Book Review: “Up to Heaven and Down to Hell” — The High Price of Fracking
By Ed Meek
This is an excellent deep dive into the ways fracking mirrors the many problems we face as we try to change the way we think about energy, individual choice, and climate change.
Up to Heaven and Down to Hell: Fracking, Freedom, and Community in an American Town by Colin Jerolmack. Princeton University Press. 272 pages. $29.95.
The title of Colin Jerolmack’s book, Up to Heaven and Down to Hell refers to a problematic aspect of American exceptionalism — the right of ownership of not just what is on the surface of your property, but also of what lies beneath it, including mineral rights (in most countries this is not the case). It comes from a common-law maxim: “Whosoever owns the soil, it is theirs up to heaven and down to hell.” In the United States, that means individual landowners are able to make deals with huge fossil fuel companies desiring to frack for gas underneath their land. In Promised Land, a film about the process starring Matt Damon, a town gets to vote on whether they want fracking or not. But, in reality, that isn’t the way it works. A representative from a gas company shows up at the landowner’s door and makes a money offer, both upfront and for as long as fracking pays, to drill on and make use of the property. In this way, the companies circumvent any community decision-making. In fact, it creates a situation where even those who resist making deals with the gas companies feel pressured to comply because their neighbors are doing so.

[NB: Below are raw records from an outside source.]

-- ==== Sys2Proof/Laws/State.lean ====
section
/-! SUPPORT. One lemma per field per block update, true by definition, so that no proof unfolds a record update. -/

namespace Sys2Proof.Machine

variable (s : State)

/-! ### `State.modClp` -/

@[simp] theorem State.modClp_power (g : Clp → Clp) : (s.modClp g).power = s.power := rfl
@[simp] theorem State.modClp_now (g : Clp → Clp) : (s.modClp g).now = s.now := rfl
@[simp] theorem State.modClp_epochAt (g : Clp → Clp) : (s.modClp g).epochAt = s.epochAt := rfl
@[simp] theorem State.modClp_blockAt (g : Clp → Clp) : (s.modClp g).blockAt = s.blockAt := rfl
@[simp] theorem State.modClp_loopOn (g : Clp → Clp) : (s.modClp g).loopOn = s.loopOn := rfl
@[simp] theorem State.modClp_pins (g : Clp → Clp) : (s.modClp g).pins = s.pins := rfl
@[simp] theorem State.modClp_clp (g : Clp → Clp) : (s.modClp g).clp = g s.clp := rfl
@[simp] theorem State.modClp_lpc (g : Clp → Clp) : (s.modClp g).lpc = s.lpc := rfl
@[simp] theorem State.modClp_sau (g : Clp → Clp) : (s.modClp g).sau = s.sau := rfl
@[simp] theorem State.modClp_zmg (g : Clp → Clp) : (s.modClp g).zmg = s.zmg := rfl
@[simp] theorem State.modClp_pbe (g : Clp → Clp) : (s.modClp g).pbe = s.pbe := rfl
@[simp] theorem State.modClp_channels (g : Clp → Clp) : (s.modClp g).channels = s.channels := rfl
@[simp] theorem State.modClp_bands (g : Clp → Clp) : (s.modClp g).bands = s.bands := rfl
@[simp] theorem State.modClp_bim (g : Clp → Clp) : (s.modClp g).bim = s.bim := rfl
@[simp] theorem State.modClp_lvq (g : Clp → Clp) : (s.modClp g).lvq = s.lvq := rfl
@[simp] theorem State.modClp_apl (g : Clp → Clp) : (s.modClp g).apl = s.apl := rfl
@[simp] theorem State.modClp_csc (g : Clp → Clp) : (s.modClp g).csc = s.csc := rfl
@[simp] theorem State.modClp_flash (g : Clp → Clp) : (s.modClp g).flash = s.flash := rfl
@[simp] theorem State.modClp_out (g : Clp → Clp) : (s.modClp g).out = s.out := rfl
@[simp] theorem State.modClp_pending (g : Clp → Clp) : (s.modClp g).pending = s.pending := rfl

/-! ### `State.modLpc` -/

@[simp] theorem State.modLpc_power (g : Lpc → Lpc) : (s.modLpc g).power = s.power := rfl
@[simp] theorem State.modLpc_now (g : Lpc → Lpc) : (s.modLpc g).now = s.now := rfl
@[simp] theorem State.modLpc_epochAt (g : Lpc → Lpc) : (s.modLpc g).epochAt = s.epochAt := rfl
@[simp] theorem State.modLpc_blockAt (g : Lpc → Lpc) : (s.modLpc g).blockAt = s.blockAt := rfl
@[simp] theorem State.modLpc_loopOn (g : Lpc → Lpc) : (s.modLpc g).loopOn = s.loopOn := rfl
@[simp] theorem State.modLpc_pins (g : Lpc → Lpc) : (s.modLpc g).pins = s.pins := rfl
@[simp] theorem State.modLpc_clp (g : Lpc → Lpc) : (s.modLpc g).clp = s.clp := rfl
@[simp] theorem State.modLpc_lpc (g : Lpc → Lpc) : (s.modLpc g).lpc = g s.lpc := rfl
@[simp] theorem State.modLpc_sau (g : Lpc → Lpc) : (s.modLpc g).sau = s.sau := rfl
@[simp] theorem State.modLpc_zmg (g : Lpc → Lpc) : (s.modLpc g).zmg = s.zmg := rfl
@[simp] theorem State.modLpc_pbe (g : Lpc → Lpc) : (s.modLpc g).pbe = s.pbe := rfl
@[simp] theorem State.modLpc_channels (g : Lpc → Lpc) : (s.modLpc g).channels = s.channels := rfl
@[simp] theorem State.modLpc_bands (g : Lpc → Lpc) : (s.modLpc g).bands = s.bands := rfl
@[simp] theorem State.modLpc_bim (g : Lpc → Lpc) : (s.modLpc g).bim = s.bim := rfl
@[simp] theorem State.modLpc_lvq (g : Lpc → Lpc) : (s.modLpc g).lvq = s.lvq := rfl
@[simp] theorem State.modLpc_apl (g : Lpc → Lpc) : (s.modLpc g).apl = s.apl := rfl
@[simp] theorem State.modLpc_csc (g : Lpc → Lpc) : (s.modLpc g).csc = s.csc := rfl
@[simp] theorem State.modLpc_flash (g : Lpc → Lpc) : (s.modLpc g).flash = s.flash := rfl
@[simp] theorem State.modLpc_out (g : Lpc → Lpc) : (s.modLpc g).out = s.out := rfl
@[simp] theorem State.modLpc_pending (g : Lpc → Lpc) : (s.modLpc g).pending = s.pending := rfl

/-! ### `State.modSau` -/

@[simp] theorem State.modSau_power (g : Sau → Sau) : (s.modSau g).power = s.power := rfl
@[simp] theorem State.modSau_now (g : Sau → Sau) : (s.modSau g).now = s.now := rfl
@[simp] theorem State.modSau_epochAt (g : Sau → Sau) : (s.modSau g).epochAt = s.epochAt := rfl
@[simp] theorem State.modSau_blockAt (g : Sau → Sau) : (s.modSau g).blockAt = s.blockAt := rfl
@[simp] theorem State.modSau_loopOn (g : Sau → Sau) : (s.modSau g).loopOn = s.loopOn := rfl
@[simp] theorem State.modSau_pins (g : Sau → Sau) : (s.modSau g).pins = s.pins := rfl
@[simp] theorem State.modSau_clp (g : Sau → Sau) : (s.modSau g).clp = s.clp := rfl
@[simp] theorem State.modSau_lpc (g : Sau → Sau) : (s.modSau g).lpc = s.lpc := rfl
@[simp] theorem State.modSau_sau (g : Sau → Sau) : (s.modSau g).sau = g s.sau := rfl
@[simp] theorem State.modSau_zmg (g : Sau → Sau) : (s.modSau g).zmg = s.zmg := rfl
@[simp] theorem State.modSau_pbe (g : Sau → Sau) : (s.modSau g).pbe = s.pbe := rfl
@[simp] theorem State.modSau_channels (g : Sau → Sau) : (s.modSau g).channels = s.channels := rfl
@[simp] theorem State.modSau_bands (g : Sau → Sau) : (s.modSau g).bands = s.bands := rfl
@[simp] theorem State.modSau_bim (g : Sau → Sau) : (s.modSau g).bim = s.bim := rfl
@[simp] theorem State.modSau_lvq (g : Sau → Sau) : (s.modSau g).lvq = s.lvq := rfl
@[simp] theorem State.modSau_apl (g : Sau → Sau) : (s.modSau g).apl = s.apl := rfl
@[simp] theorem State.modSau_csc (g : Sau → Sau) : (s.modSau g).csc = s.csc := rfl
@[simp] theorem State.modSau_flash (g : Sau → Sau) : (s.modSau g).flash = s.flash := rfl
@[simp] theorem State.modSau_out (g : Sau → Sau) : (s.modSau g).out = s.out := rfl
@[simp] theorem State.modSau_pending (g : Sau → Sau) : (s.modSau g).pending = s.pending := rfl

/-! ### `State.modZmg` -/

@[simp] theorem State.modZmg_power (g : Zmg → Zmg) : (s.modZmg g).power = s.power := rfl
@[simp] theorem State.modZmg_now (g : Zmg → Zmg) : (s.modZmg g).now = s.now := rfl
@[simp] theorem State.modZmg_epochAt (g : Zmg → Zmg) : (s.modZmg g).epochAt = s.epochAt := rfl
@[simp] theorem State.modZmg_blockAt (g : Zmg → Zmg) : (s.modZmg g).blockAt = s.blockAt := rfl
@[simp] theorem State.modZmg_loopOn (g : Zmg → Zmg) : (s.modZmg g).loopOn = s.loopOn := rfl
@[simp] theorem State.modZmg_pins (g : Zmg → Zmg) : (s.modZmg g).pins = s.pins := rfl
@[simp] theorem State.modZmg_clp (g : Zmg → Zmg) : (s.modZmg g).clp = s.clp := rfl
@[simp] theorem State.modZmg_lpc (g : Zmg → Zmg) : (s.modZmg g).lpc = s.lpc := rfl
@[simp] theorem State.modZmg_sau (g : Zmg → Zmg) : (s.modZmg g).sau = s.sau := rfl
@[simp] theorem State.modZmg_zmg (g : Zmg → Zmg) : (s.modZmg g).zmg = g s.zmg := rfl
@[simp] theorem State.modZmg_pbe (g : Zmg → Zmg) : (s.modZmg g).pbe = s.pbe := rfl
@[simp] theorem State.modZmg_channels (g : Zmg → Zmg) : (s.modZmg g).channels = s.channels := rfl
@[simp] theorem State.modZmg_bands (g : Zmg → Zmg) : (s.modZmg g).bands = s.bands := rfl
@[simp] theorem State.modZmg_bim (g : Zmg → Zmg) : (s.modZmg g).bim = s.bim := rfl
@[simp] theorem State.modZmg_lvq (g : Zmg → Zmg) : (s.modZmg g).lvq = s.lvq := rfl
@[simp] theorem State.modZmg_apl (g : Zmg → Zmg) : (s.modZmg g).apl = s.apl := rfl
@[simp] theorem State.modZmg_csc (g : Zmg → Zmg) : (s.modZmg g).csc = s.csc := rfl
@[simp] theorem State.modZmg_flash (g : Zmg → Zmg) : (s.modZmg g).flash = s.flash := rfl
@[simp] theorem State.modZmg_out (g : Zmg → Zmg) : (s.modZmg g).out = s.out := rfl
@[simp] theorem State.modZmg_pending (g : Zmg → Zmg) : (s.modZmg g).pending = s.pending := rfl

/-! ### `State.modPbe` -/

@[simp] theorem State.modPbe_power (g : Pbe → Pbe) : (s.modPbe g).power = s.power := rfl
@[simp] theorem State.modPbe_now (g : Pbe → Pbe) : (s.modPbe g).now = s.now := rfl
@[simp] theorem State.modPbe_epochAt (g : Pbe → Pbe) : (s.modPbe g).epochAt = s.epochAt := rfl
@[simp] theorem State.modPbe_blockAt (g : Pbe → Pbe) : (s.modPbe g).blockAt = s.blockAt := rfl
@[simp] theorem State.modPbe_loopOn (g : Pbe → Pbe) : (s.modPbe g).loopOn = s.loopOn := rfl
@[simp] theorem State.modPbe_pins (g : Pbe → Pbe) : (s.modPbe g).pins = s.pins := rfl
@[simp] theorem State.modPbe_clp (g : Pbe → Pbe) : (s.modPbe g).clp = s.clp := rfl
@[simp] theorem State.modPbe_lpc (g : Pbe → Pbe) : (s.modPbe g).lpc = s.lpc := rfl
@[simp] theorem State.modPbe_sau (g : Pbe → Pbe) : (s.modPbe g).sau = s.sau := rfl
@[simp] theorem State.modPbe_zmg (g : Pbe → Pbe) : (s.modPbe g).zmg = s.zmg := rfl
@[simp] theorem State.modPbe_pbe (g : Pbe → Pbe) : (s.modPbe g).pbe = g s.pbe := rfl
@[simp] theorem State.modPbe_channels (g : Pbe → Pbe) : (s.modPbe g).channels = s.channels := rfl
@[simp] theorem State.modPbe_bands (g : Pbe → Pbe) : (s.modPbe g).bands = s.bands := rfl
@[simp] theorem State.modPbe_bim (g : Pbe → Pbe) : (s.modPbe g).bim = s.bim := rfl
@[simp] theorem State.modPbe_lvq (g : Pbe → Pbe) : (s.modPbe g).lvq = s.lvq := rfl
@[simp] theorem State.modPbe_apl (g : Pbe → Pbe) : (s.modPbe g).apl = s.apl := rfl
@[simp] theorem State.modPbe_csc (g : Pbe → Pbe) : (s.modPbe g).csc = s.csc := rfl
@[simp] theorem State.modPbe_flash (g : Pbe → Pbe) : (s.modPbe g).flash = s.flash := rfl
@[simp] theorem State.modPbe_out (g : Pbe → Pbe) : (s.modPbe g).out = s.out := rfl
@[simp] theorem State.modPbe_pending (g : Pbe → Pbe) : (s.modPbe g).pending = s.pending := rfl

/-! ### `State.modChannels` -/

@[simp] theorem State.modChannels_power (g : List Channel → List Channel) : (s.modChannels g).power = s.power := rfl
@[simp] theorem State.modChannels_now (g : List Channel → List Channel) : (s.modChannels g).now = s.now := rfl
@[simp] theorem State.modChannels_epochAt (g : List Channel → List Channel) : (s.modChannels g).epochAt = s.epochAt := rfl
@[simp] theorem State.modChannels_blockAt (g : List Channel → List Channel) : (s.modChannels g).blockAt = s.blockAt := rfl
@[simp] theorem State.modChannels_loopOn (g : List Channel → List Channel) : (s.modChannels g).loopOn = s.loopOn := rfl
@[simp] theorem State.modChannels_pins (g : List Channel → List Channel) : (s.modChannels g).pins = s.pins := rfl
@[simp] theorem State.modChannels_clp (g : List Channel → List Channel) : (s.modChannels g).clp = s.clp := rfl
@[simp] theorem State.modChannels_lpc (g : List Channel → List Channel) : (s.modChannels g).lpc = s.lpc := rfl
@[simp] theorem State.modChannels_sau (g : List Channel → List Channel) : (s.modChannels g).sau = s.sau := rfl
@[simp] theorem State.modChannels_zmg (g : List Channel → List Channel) : (s.modChannels g).zmg = s.zmg := rfl
@[simp] theorem State.modChannels_pbe (g : List Channel → List Channel) : (s.modChannels g).pbe = s.pbe := rfl
@[simp] theorem State.modChannels_channels (g : List Channel → List Channel) : (s.modChannels g).channels = g s.channels := rfl
@[simp] theorem State.modChannels_bands (g : List Channel → List Channel) : (s.modChannels g).bands = s.bands := rfl
@[simp] theorem State.modChannels_bim (g : List Channel → List Channel) : (s.modChannels g).bim = s.bim := rfl
@[simp] theorem State.modChannels_lvq (g : List Channel → List Channel) : (s.modChannels g).lvq = s.lvq := rfl
@[simp] theorem State.modChannels_apl (g : List Channel → List Channel) : (s.modChannels g).apl = s.apl := rfl
@[simp] theorem State.modChannels_csc (g : List Channel → List Channel) : (s.modChannels g).csc = s.csc := rfl
@[simp] theorem State.modChannels_flash (g : List Channel → List Channel) : (s.modChannels g).flash = s.flash := rfl
@[simp] theorem State.modChannels_out (g : List Channel → List Channel) : (s.modChannels g).out = s.out := rfl
@[simp] theorem State.modChannels_pending (g : List Channel → List Channel) : (s.modChannels g).pending = s.pending := rfl
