-- ==== Sys2Proof/Tests/Slice0.lean ====
section
/-! SUPPORT. The model's own tests: well-formed commands, the manual's worked figures, and for every statement with hypotheses a state and
operands that meet them, clause by clause and at the ends of their ranges. Expected values come from the manual's text and tables. -/

open Sys2Proof Sys2Proof.Machine

namespace Sys2Proof.Tests

/-! ### Well-formed commands: each check refuses an ill-formed term -/

/-- An answer with eight quality values and four activities. -/
def answer : Answer := ⟨List.replicate 8 50#8, 0#8, [0, 5, 12, 60], .normal, 50, 2050, 0#8⟩

theorem test_wf_answer : answer.wf = true := by decide
theorem test_ill_quality : ({ answer with quality := List.replicate 7 0#8 } : Answer).wf = false := by decide
theorem test_ill_activity_count : ({ answer with activity := [0, 0, 0] } : Answer).wf = false := by decide
theorem test_ill_activity_value : ({ answer with activity := [0, 0, 0, 61] } : Answer).wf = false := by decide
theorem test_ill_answers : answersWf (List.replicate 25 none) = false := by decide
theorem test_ill_frame_a : (Instr.loopFrameClose ⟨List.replicate 25 none, [], false, false⟩).wf = false := by decide
theorem test_ill_frame_b : (Instr.loopFrameClose ⟨[], [some { answer with activity := [] }], false, false⟩).wf = false := by decide
theorem test_ill_overlength : (Instr.overlengthFrame 600#16).wf = false := by decide
theorem test_ill_crc_short : (Instr.crcErrorFrame [0#8, 0#8, 1#8, 1#8, 0#8]).wf = false := by decide
set_option maxRecDepth 10000 in
theorem test_ill_crc_long : (Instr.crcErrorFrame (List.replicate 607 0#8)).wf = false := by decide
theorem test_ill_unknown_kind : (Instr.unknownKindFrame 0x10#8 1#8 []).wf = false := by decide
set_option maxRecDepth 10000 in
theorem test_ill_unknown_body : (Instr.unknownKindFrame 0x77#8 1#8 (List.replicate 601 0#8)).wf = false := by decide
set_option maxRecDepth 10000 in
theorem test_ill_request_body :
    ([Instr.identify, .status, .restart, .saveSettings, .setLoop, .getRu, .setZone, .setSplit, .getZone, .declareIncident,
      .clearIncident, .setEvacuationPlan, .setRuPower, .setPlan, .getBudget, .setChannel, .getChannel, .setBand, .getBand,
      .liveStart, .liveEnd, .voiceBlock, .setItems, .play, .stop, .getPlayer, .uploadBegin, .clipData, .uploadEnd,
      .uploadAbort, .eraseSlot, .getDirectory, .setProtection].all
      fun c => !(c 1#8 (List.replicate 601 0#8)).wf && (c 1#8 []).wf) = true := by decide

/-! ### Figures of the manual -/

set_option maxRecDepth 10000 in
/-- R173: the CRC-16 of the nine octets "123456789" is 0x29B1. -/
theorem test_crc16 : crc16 [0x31, 0x32, 0x33, 0x34, 0x35, 0x36, 0x37, 0x38, 0x39] = 0x29B1#16 := by decide
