-- ==== Sys2Proof/Machine/Commands.lean ====
section
/-! DEFINITION. The meanings of the three commands (41_commands.md R60 to R62) and of a word that is none of them
(R63). Every error the spec describes is a next state: the response carries it (R69, R72). -/

namespace Sys2Proof.Machine

/-- STATUS (R60): report VALID, change nothing but RSP. -/
def execStatus (s : State) : Host.Outcome State Fault Refusal :=
  .next (respond .ok (validData s.valid) s)

/-- LOAD_KEY (R61): check the key length, derive the 16 subkeys and become keyed; a wrong length leaves the block
without a key (R69, D8). -/
def execLoadKey (klen : Nat) (key : Key) (s : State) : Host.Outcome State Fault Refusal :=
  if klen = Config.keyBytes then .next (respond .ok 0#48 (loadSchedule key s))
  else .next (raise .errKeyLength (invalidate s))

/-- READ_SUBKEY (R62): return the subkey of a round in a direction. A round above 15, which no request carries, is
the fault R73 asks for. -/
def execReadSubkey (dir : Direction) (rnd : Nat) (s : State) : Host.Outcome State Fault Refusal :=
  if h : rnd < 16 then
    if s.valid = 0#1 then .next (raise .errNotKeyed s)
    else
      match readEntry s (idx dir ⟨rnd, h⟩) with
      | some subkey => .next (respond .ok subkey s)
      | none => .fault .readOfNone
  else .fault .roundOutOfRange

/-- ILLEGAL (R63): refuse a word that is no command, changing nothing but RSP (R41, R68). -/
def execIllegal (s : State) : Host.Outcome State Fault Refusal :=
  .next (raise .errIllegalCommand s)

end Sys2Proof.Machine
end

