/-- A step is the handling of the oldest event. -/
theorem step_handles {s t : State} (h : step s = .next t) :
    ∃ e rest, s.port = e :: rest ∧ handleEvent e { s with port := rest } = .next t := by
  obtain ⟨word, rest, hp, hw⟩ | ⟨rest, hp, rfl⟩ := step_cases h
  · exact ⟨_, rest, hp, hw⟩
  · exact ⟨_, rest, hp, rfl⟩

theorem step_of_port_nil {s : State} (hp : s.port = []) : step s = .refused .noRequest := by
  simp only [step, takeEvent, hp]

/-- Which key the block holds is told by KEY, SK and VALID alone. -/
theorem Holds.with_rsp_port {held : Option Key} {s : State} (h : Holds held s) (rsp : Option Response)
    (port : List PortEvent) : Holds held { s with rsp := rsp, port := port } := by
  cases held <;> exact h

/-! ### What every step keeps (R18, R31, R73)

One event relates the key held to the state: the claims about one state are the case in which the relation does not
mention the key. -/

/-- A relation between the key held and the registers is kept by every event, if it holds in every coherent state and
does not speak of RSP and the port. -/
theorem handleEvent_keeps {R : Option Key → State → Prop} (hholds : ∀ held s, Holds held s → R held s)
    (hframe : ∀ held s rsp port, R held s → R held { s with rsp := rsp, port := port })
    {held : Option Key} {e : PortEvent} {s t : State} (hs : R held s) (h : handleEvent e s = .next t) :
    R (keyAfter held e) t := by
  obtain ⟨key, he, rfl⟩ | ⟨he, ht, -⟩ | ⟨he, ht⟩ := handleEvent_cases h
  · rw [keyAfter_loadsKey he]
    exact hholds (some key) _ (KeyedWith.of_loadSchedule key _ _ s)
  · rw [keyAfter_dropsKey he]
    exact hholds none t ht
  · rw [keyAfter_keepsKey he, ht]
    exact hframe held s t.rsp s.port hs

/-- A claim about the registers that holds in every coherent state is kept by every step. -/
theorem step_keeps {P : State → Prop} (hcoherent : ∀ s, Coherent s → P s)
    (hframe : ∀ s rsp port, P s → P { s with rsp := rsp, port := port }) {s t : State} (hs : P s)
    (h : step s = .next t) : P t := by
  obtain ⟨e, rest, -, he⟩ := step_handles h
  exact handleEvent_keeps (R := fun _ => P) (held := none) (fun held u hu => hcoherent u ⟨held, hu⟩)
    (fun _ => hframe) (hframe s s.rsp rest hs) he

theorem Coherent.scheduleMatchesKey {s : State} (h : Coherent s) : ScheduleMatchesKey s := by
  obtain ⟨_ | key, hheld⟩ := h
  · obtain ⟨hv, -, -⟩ := hheld
    intro hv'
    exact absurd hv' (by simp [hv])
  · obtain ⟨-, hkey, hsk⟩ := hheld
    exact fun _ => ⟨key, hkey, hsk⟩

/-- Settles O36: a load and a drop leave a coherent state whatever came before, any other event leaves the registers. -/
theorem stepKeepsCoherence : Obligations.StepKeepsCoherence := fun _ _ =>
  step_keeps (fun _ h => h) fun _ rsp port ⟨held, h⟩ => ⟨held, h.with_rsp_port rsp port⟩

/-- R16: every event is answered with a next state, because no read meets an empty entry. -/
theorem Readable.handleEvent_next {s : State} (h : Readable s) (e : PortEvent) : ∃ t, handleEvent e s = .next t := by
  cases e with
  | reset => exact ⟨_, rfl⟩
  | request word =>
    cases hd : decode word with
    | rejected why => simp [handleEvent, serve, hd, execIllegal]
    | command i =>
      simp only [handleEvent, serve, hd]
      cases i with
      | status => exact ⟨_, rfl⟩
      | loadKey klen key =>
        by_cases hk : klen = Config.keyBytes
        · exact ⟨_, hk ▸ execLoadKey_accepted key s⟩
        · exact ⟨_, execLoadKey_rejected hk key s⟩
      | readSubkey dir rnd => exact h.execReadSubkey_next dir (decode_readSubkey_round hd)

/-- Settles O48: an event of a readable state is answered, and an empty port is refused. -/
theorem stepNeverFaultsFromReadableStates : Obligations.StepNeverFaultsFromReadableStates := by
  intro s hs
  have hkept : ∀ t, step s = .next t → Readable t := fun t =>
    step_keeps (fun _ h => h.readable) (fun _ _ _ h => h) hs
  cases hp : s.port with
  | nil => simp [step_of_port_nil hp]
  | cons e rest =>
    obtain ⟨t, ht⟩ := Readable.handleEvent_next (s := { s with port := rest }) hs e
    have hstep : step s = .next t := (step_eq_handleEvent hp).trans ht
    exact ⟨by simp [hstep], by simp [hstep], hkept⟩

/-! ### The block answers from its history (R15 to R18, R60 to R63, R85) -/

/-- VALID of a block that holds this key or none (R16). -/
def keyedFlag (held : Option Key) : Flag := if held.isSome then 1#1 else 0#1

theorem keyedFlag_eq_one {held : Option Key} (h : keyedFlag held = 1#1) : ∃ key, held = some key := by
  cases held with
  | none => exact absurd h (by decide)
  | some key => exact ⟨key, rfl⟩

Although the subject of fracking may not at first glance sound compelling, Jerolmack usefully expands the topic to take in what he calls the public/private paradox. Our recent experience with the pandemic has immersed us in this concept. The United States has a much-valued tradition of individuality and freedom of choice: our culture also places tremendous value on decisions made by the individual. What happens when we are asked to work together as a community by wearing masks in public, closing businesses and schools? Something like half of the country sees it as an infringement of their rights. It doesn’t help when the president not only refuses to wear a mask but encourages others not to as well. Many Americans prize their individual freedom, even if it contributes to the deaths of hundreds of thousands of their fellow Americans! The public/private paradox Jerolmack examines boils down to this — what is good for you individually may not be good for the public at large.
Regarding fracking, Jerolmack ties it to England’s idea of the commons or common lands. That is, what should happen if fracking limits access to and enjoyment of state parks and federal lands? In addition, he sees fracking as emblematic of America’s relationship to fossil fuels. Jerolmack reminds us that “America has produced (by far) the largest share of global greenhouse gases since the industrial revolution. It represents only 4 percent of the world’s population but consumes almost a fifth of the world’s energy.” It’s as if we, like those Pennsylvanians who elect to allow fracking on their land, have collectively decided it’s fine for us to burn fossil fuels for our own needs — no matter how it affects the environment for the rest of the world.
Jerolmack does an in-depth study of an area in Pennsylvania that is located over what is called the Marcellus Shale. The gas fracked from here runs from Pennsylvania all the way to Kentucky and Tennessee and it “drives the growth in US natural gas production” according to the US Energy Information Administration. This is a predominantly rural area known as Appalachia: the setting of J.D.Vance’s Hillbilly Elegy. It is Trump country, populated by libertarians who generally do not trust the government and want to be left alone. An important element in fracking’s success is that companies such as Anadarko are able to deal directly with landowners without government interference. They accomplish this by hiring Landmen (independent contractors who interface with property owners on behalf of oil companies). Unlike environmentalists, they are able to make property owners lucrative offers.
Jerolmack, who recognizes the harm fracking causes to both the local area and the global environment, spends quite a bit of time trying to figure out how one might convince rural libertarians that fracking is detrimental. He has outcomes on his side: though it goes against the culture of the landowners to trust outsiders or to tell their neighbors what they should do, many property owners have been unhappy with the results of fracking. It turns out that fracking, like the lumber boom in the 1800s, follows a “boom and bust” trajectory: money and resources flood an area while the good times last and disappear when they are over. In recent years, partly due to an oil glut, the market for all fossil fuels, including gas, has plunged in value. You may remember a period last year when the price of a barrel of crude fell below zero.
Many of the cooperative locals Jerolmack interviewed have sad stories to tell. They end up moving away because of the loss of sovereignty over their land. Gas companies poison ground water, clear-cut forests and decimate once beautiful resources such as trails and rivers. Libertarians respond with concern when given honest information and are invited into the process of decision-making. But, one of the concerning takeaways from Up to Heaven and Down to Hell is that it will be difficult to persuade us that the decisions we make every day — including the policies and laws that buttress our choices in transportation, the food we eat, the way we heat and air-condition our homes and businesses — have enormous consequences, not just for us, but for the world as a whole.
Up to Heaven and Down to Hell is an excellent deep dive into the ways fracking mirrors the many problems we face as we try to change the way we think about energy, individual choice, and climate change.
Ed Meek is the author of High Tide (poems) and Luck (short stories).